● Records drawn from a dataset

────────

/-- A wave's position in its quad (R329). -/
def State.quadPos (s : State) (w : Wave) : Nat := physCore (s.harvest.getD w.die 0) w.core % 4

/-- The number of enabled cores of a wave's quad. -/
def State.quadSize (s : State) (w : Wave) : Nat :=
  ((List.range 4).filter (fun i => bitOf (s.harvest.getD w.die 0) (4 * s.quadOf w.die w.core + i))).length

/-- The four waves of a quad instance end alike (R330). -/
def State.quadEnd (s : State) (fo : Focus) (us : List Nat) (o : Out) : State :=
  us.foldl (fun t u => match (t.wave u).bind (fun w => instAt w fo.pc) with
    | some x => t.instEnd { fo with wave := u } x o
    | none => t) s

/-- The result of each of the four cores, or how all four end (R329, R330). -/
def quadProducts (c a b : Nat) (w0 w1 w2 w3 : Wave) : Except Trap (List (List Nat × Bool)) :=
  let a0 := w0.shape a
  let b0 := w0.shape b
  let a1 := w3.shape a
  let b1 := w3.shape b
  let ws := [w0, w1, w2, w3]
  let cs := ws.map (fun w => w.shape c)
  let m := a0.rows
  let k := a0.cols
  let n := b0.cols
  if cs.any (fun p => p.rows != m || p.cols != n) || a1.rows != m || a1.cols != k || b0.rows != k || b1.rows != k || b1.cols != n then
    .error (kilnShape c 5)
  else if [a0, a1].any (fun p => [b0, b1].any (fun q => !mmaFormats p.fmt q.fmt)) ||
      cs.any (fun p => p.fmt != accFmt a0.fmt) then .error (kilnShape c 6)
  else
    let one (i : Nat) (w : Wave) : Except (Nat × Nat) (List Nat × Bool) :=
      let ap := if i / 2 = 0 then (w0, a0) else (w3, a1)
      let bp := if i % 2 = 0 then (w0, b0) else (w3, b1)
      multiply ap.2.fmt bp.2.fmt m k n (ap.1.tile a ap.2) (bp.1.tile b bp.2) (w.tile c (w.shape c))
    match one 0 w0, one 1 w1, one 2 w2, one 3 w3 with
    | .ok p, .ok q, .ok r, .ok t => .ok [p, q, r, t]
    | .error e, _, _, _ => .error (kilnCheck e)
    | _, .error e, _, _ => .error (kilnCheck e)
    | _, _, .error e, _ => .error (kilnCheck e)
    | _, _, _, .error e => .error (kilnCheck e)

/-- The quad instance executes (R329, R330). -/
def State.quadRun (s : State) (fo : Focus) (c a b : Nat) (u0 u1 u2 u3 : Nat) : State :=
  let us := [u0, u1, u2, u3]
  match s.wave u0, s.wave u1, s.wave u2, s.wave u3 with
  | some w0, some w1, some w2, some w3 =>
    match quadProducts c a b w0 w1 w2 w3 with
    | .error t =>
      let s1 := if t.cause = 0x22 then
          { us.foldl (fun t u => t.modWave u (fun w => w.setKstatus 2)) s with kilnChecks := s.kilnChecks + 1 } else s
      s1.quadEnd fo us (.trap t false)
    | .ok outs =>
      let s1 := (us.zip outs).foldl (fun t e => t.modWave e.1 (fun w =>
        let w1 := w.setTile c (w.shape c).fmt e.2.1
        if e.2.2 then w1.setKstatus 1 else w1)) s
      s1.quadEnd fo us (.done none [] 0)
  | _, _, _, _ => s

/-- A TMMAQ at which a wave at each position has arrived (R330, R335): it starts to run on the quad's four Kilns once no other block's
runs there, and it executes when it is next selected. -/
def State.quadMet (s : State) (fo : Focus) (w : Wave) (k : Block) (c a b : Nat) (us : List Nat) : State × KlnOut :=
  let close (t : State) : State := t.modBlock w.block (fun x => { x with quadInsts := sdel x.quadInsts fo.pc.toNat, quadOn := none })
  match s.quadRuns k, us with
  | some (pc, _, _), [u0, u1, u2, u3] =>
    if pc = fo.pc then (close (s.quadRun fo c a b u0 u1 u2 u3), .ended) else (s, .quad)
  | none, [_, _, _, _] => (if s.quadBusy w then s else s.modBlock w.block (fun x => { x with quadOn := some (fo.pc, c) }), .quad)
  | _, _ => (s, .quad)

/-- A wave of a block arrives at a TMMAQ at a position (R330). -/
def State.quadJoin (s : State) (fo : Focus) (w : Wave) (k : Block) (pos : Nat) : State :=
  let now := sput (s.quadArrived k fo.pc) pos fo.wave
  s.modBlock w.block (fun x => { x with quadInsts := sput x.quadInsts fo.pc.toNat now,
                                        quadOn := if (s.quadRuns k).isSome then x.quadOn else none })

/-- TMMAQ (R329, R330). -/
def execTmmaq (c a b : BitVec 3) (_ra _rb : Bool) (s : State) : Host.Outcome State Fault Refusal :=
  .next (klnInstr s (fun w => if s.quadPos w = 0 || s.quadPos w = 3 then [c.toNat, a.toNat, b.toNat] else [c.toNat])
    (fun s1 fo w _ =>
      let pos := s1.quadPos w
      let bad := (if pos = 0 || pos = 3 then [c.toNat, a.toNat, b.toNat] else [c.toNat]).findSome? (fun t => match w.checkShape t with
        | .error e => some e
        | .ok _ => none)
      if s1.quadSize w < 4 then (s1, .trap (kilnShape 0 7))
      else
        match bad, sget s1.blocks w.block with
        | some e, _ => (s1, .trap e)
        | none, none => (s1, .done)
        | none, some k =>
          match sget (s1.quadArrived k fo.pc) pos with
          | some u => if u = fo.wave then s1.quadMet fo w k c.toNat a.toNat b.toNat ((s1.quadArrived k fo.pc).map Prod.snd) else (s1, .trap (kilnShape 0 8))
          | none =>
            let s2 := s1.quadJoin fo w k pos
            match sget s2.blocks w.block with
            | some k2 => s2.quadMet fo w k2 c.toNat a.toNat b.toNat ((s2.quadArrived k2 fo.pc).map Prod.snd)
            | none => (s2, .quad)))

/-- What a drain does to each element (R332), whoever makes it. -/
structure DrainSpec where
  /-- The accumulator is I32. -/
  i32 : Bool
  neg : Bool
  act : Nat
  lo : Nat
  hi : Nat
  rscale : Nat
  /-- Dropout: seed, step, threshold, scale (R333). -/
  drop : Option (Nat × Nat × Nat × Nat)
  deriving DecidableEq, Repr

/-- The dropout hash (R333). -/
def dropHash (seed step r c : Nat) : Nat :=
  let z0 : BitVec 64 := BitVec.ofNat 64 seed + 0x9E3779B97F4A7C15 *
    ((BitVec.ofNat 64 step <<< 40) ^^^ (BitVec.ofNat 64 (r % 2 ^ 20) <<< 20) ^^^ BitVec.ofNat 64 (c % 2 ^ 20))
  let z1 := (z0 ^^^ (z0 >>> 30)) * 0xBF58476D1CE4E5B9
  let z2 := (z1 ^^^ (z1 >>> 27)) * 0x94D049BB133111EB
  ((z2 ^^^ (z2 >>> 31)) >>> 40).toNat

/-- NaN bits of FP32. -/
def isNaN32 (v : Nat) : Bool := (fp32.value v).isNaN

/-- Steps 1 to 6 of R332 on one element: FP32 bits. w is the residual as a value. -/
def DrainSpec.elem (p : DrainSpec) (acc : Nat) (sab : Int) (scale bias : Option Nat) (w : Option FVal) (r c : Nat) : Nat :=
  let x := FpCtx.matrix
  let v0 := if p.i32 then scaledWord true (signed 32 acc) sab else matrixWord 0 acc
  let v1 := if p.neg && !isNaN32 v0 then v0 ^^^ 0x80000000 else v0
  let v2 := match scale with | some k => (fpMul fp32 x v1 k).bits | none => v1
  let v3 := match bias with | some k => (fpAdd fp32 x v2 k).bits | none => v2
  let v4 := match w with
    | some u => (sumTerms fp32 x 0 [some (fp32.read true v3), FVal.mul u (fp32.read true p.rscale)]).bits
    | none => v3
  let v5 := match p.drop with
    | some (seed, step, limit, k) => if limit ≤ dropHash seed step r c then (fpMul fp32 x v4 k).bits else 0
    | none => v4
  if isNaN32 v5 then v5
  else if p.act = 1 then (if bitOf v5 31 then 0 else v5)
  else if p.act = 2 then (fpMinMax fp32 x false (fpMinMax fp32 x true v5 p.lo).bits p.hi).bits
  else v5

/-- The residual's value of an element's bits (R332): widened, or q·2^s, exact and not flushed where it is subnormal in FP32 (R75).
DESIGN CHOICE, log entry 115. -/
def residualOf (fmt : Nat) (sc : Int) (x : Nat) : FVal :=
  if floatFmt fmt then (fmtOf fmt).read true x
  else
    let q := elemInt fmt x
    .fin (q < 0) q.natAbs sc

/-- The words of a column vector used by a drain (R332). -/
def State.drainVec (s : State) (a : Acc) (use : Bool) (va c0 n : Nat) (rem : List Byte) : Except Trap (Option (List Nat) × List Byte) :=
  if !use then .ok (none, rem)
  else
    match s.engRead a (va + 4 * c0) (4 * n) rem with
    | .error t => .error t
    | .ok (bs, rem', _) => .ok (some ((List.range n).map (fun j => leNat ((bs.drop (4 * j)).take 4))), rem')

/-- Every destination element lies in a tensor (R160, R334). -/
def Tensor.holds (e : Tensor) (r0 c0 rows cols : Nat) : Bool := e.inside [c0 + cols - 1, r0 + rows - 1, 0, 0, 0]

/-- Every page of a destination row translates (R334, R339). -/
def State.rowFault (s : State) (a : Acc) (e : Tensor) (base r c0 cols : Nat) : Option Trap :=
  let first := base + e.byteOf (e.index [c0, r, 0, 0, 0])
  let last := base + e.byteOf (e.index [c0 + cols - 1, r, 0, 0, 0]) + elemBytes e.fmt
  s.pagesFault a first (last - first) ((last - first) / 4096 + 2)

────────

● What the task requires
Taking the lines above, repeat exactly those from the line that contains "def execTmmaq (c" through the line that contains "e => some e", and both of those lines as well. Include nothing else.

● Answer area
def execTmmaq (c a b : BitVec 3) (_ra _rb : Bool) (s : State) : Host.Outcome State Fault Refusal :=
  .next (klnInstr s (fun w => if s.quadPos w = 0 || s.quadPos w = 3 then [c.toNat, a.toNat, b.toNat] else [c.toNat])
    (fun s1 fo w _ =>
      let pos := s1.quadPos w
      let bad := (if pos = 0 || pos = 3 then [c.toNat, a.toNat, b.toNat] else [c.toNat]).findSome? (fun t => match w.checkShape t with
        | .error e => some e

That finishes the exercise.